**Stored items**

=== Begin Enclosure ===

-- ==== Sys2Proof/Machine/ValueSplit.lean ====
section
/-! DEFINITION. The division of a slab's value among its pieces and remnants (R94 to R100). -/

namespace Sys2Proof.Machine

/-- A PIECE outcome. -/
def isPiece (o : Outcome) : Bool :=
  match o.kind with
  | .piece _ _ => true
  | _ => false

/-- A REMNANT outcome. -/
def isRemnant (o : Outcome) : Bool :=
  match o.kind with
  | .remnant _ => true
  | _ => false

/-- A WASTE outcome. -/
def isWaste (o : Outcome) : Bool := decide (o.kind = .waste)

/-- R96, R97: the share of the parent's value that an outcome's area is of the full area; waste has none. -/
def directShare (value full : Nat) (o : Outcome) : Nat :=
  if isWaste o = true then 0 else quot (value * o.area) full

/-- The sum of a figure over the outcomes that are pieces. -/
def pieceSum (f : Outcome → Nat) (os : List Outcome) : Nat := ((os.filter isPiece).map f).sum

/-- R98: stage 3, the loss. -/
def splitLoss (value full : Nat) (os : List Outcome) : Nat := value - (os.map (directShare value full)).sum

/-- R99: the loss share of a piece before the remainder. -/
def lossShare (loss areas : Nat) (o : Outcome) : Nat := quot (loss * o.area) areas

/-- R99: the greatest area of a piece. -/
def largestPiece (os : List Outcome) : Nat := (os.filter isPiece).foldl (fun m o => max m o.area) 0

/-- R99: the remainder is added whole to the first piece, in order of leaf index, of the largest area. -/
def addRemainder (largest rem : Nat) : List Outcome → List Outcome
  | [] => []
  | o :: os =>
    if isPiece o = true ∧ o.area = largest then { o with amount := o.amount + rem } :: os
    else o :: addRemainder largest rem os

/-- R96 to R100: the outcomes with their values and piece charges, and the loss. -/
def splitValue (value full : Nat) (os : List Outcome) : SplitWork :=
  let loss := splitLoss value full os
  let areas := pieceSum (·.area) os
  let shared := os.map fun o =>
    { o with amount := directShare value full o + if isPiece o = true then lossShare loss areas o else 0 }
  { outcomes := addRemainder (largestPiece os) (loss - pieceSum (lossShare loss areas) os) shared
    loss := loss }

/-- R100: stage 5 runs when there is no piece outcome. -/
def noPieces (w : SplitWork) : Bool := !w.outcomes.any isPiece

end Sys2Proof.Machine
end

=== End Enclosure ===
=== Begin Enclosure ===

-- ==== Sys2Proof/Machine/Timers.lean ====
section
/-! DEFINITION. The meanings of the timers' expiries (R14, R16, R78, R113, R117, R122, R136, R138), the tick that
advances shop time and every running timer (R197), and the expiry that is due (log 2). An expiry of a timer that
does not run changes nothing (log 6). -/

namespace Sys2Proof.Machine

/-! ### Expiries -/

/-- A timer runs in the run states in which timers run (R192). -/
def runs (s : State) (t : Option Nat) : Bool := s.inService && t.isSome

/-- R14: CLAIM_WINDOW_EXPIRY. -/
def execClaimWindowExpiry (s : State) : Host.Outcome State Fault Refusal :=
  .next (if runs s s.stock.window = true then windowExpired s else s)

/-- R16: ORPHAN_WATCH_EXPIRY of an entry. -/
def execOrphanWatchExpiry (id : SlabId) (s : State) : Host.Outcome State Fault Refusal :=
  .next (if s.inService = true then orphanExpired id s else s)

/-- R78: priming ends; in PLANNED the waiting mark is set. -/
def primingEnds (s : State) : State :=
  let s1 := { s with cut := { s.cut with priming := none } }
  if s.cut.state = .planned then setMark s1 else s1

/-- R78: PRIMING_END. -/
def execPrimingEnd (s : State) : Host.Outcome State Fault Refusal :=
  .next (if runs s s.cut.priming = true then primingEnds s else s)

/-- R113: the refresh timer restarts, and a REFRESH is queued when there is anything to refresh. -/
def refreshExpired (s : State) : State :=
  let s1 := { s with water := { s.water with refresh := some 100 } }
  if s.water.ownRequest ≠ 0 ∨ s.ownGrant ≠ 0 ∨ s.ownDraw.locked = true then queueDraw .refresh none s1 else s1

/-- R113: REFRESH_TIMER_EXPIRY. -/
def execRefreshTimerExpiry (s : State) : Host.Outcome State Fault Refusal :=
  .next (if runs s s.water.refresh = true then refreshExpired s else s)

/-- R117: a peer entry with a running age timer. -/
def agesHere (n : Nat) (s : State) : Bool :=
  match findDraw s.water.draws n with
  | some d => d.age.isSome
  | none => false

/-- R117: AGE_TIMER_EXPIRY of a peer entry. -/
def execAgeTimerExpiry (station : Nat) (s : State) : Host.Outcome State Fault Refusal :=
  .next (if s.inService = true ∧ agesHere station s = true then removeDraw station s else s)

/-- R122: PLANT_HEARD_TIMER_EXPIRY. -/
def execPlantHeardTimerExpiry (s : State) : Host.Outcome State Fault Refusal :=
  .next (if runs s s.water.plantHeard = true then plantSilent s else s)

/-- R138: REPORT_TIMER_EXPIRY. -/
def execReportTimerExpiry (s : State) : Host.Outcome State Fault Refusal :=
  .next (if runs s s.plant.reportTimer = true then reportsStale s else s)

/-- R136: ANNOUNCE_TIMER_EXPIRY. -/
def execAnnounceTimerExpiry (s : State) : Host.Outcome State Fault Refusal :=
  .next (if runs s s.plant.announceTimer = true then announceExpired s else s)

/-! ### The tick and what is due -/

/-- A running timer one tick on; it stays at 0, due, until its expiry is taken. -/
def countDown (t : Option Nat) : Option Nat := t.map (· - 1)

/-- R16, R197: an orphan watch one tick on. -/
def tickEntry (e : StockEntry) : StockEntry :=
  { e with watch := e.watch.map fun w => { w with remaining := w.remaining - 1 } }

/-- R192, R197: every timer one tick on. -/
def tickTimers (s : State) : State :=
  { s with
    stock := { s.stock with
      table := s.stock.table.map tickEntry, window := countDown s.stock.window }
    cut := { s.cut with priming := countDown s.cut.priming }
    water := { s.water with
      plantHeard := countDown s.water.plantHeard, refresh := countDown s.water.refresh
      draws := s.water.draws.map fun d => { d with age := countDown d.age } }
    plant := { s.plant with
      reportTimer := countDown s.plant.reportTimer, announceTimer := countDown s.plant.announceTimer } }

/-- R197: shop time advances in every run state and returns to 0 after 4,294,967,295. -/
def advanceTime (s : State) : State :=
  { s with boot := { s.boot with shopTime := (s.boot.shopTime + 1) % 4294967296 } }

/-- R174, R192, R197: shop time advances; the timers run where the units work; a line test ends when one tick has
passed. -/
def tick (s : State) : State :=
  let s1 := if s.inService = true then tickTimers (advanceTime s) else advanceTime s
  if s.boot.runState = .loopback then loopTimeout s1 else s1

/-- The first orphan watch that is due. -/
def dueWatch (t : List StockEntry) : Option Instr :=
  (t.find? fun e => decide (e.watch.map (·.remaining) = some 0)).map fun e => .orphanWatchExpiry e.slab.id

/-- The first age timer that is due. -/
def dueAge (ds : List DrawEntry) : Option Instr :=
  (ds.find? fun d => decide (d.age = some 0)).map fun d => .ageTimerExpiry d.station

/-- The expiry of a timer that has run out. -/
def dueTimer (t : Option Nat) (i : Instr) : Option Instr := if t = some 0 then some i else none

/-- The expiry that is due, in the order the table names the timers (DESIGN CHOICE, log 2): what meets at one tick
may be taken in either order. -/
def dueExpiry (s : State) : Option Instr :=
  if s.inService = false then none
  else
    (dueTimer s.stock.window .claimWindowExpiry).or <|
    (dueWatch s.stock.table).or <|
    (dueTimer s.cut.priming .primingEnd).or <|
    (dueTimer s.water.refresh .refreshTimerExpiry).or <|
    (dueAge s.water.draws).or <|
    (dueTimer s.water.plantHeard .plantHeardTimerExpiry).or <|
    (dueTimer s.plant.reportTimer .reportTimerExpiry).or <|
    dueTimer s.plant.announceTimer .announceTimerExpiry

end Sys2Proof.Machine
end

=== End Enclosure ===

**TASK DESCRIPTION**
A verbatim transcription is needed of the lines above, starting at the line with "run (R192). -/" and ending at the line with "priming := none", both included, and of nothing else.

**RESPONSE TO THE EXERCISE**
/-- A timer runs in the run states in which timers run (R192). -/
def runs (s : State) (t : Option Nat) : Bool := s.inService && t.isSome

/-- R14: CLAIM_WINDOW_EXPIRY. -/
def execClaimWindowExpiry (s : State) : Host.Outcome State Fault Refusal :=
  .next (if runs s s.stock.window = true then windowExpired s else s)

/-- R16: ORPHAN_WATCH_EXPIRY of an entry. -/
def execOrphanWatchExpiry (id : SlabId) (s : State) : Host.Outcome State Fault Refusal :=
  .next (if s.inService = true then orphanExpired id s else s)

/-- R78: priming ends; in PLANNED the waiting mark is set. -/
def primingEnds (s : State) : State :=
  let s1 := { s with cut := { s.cut with priming := none } }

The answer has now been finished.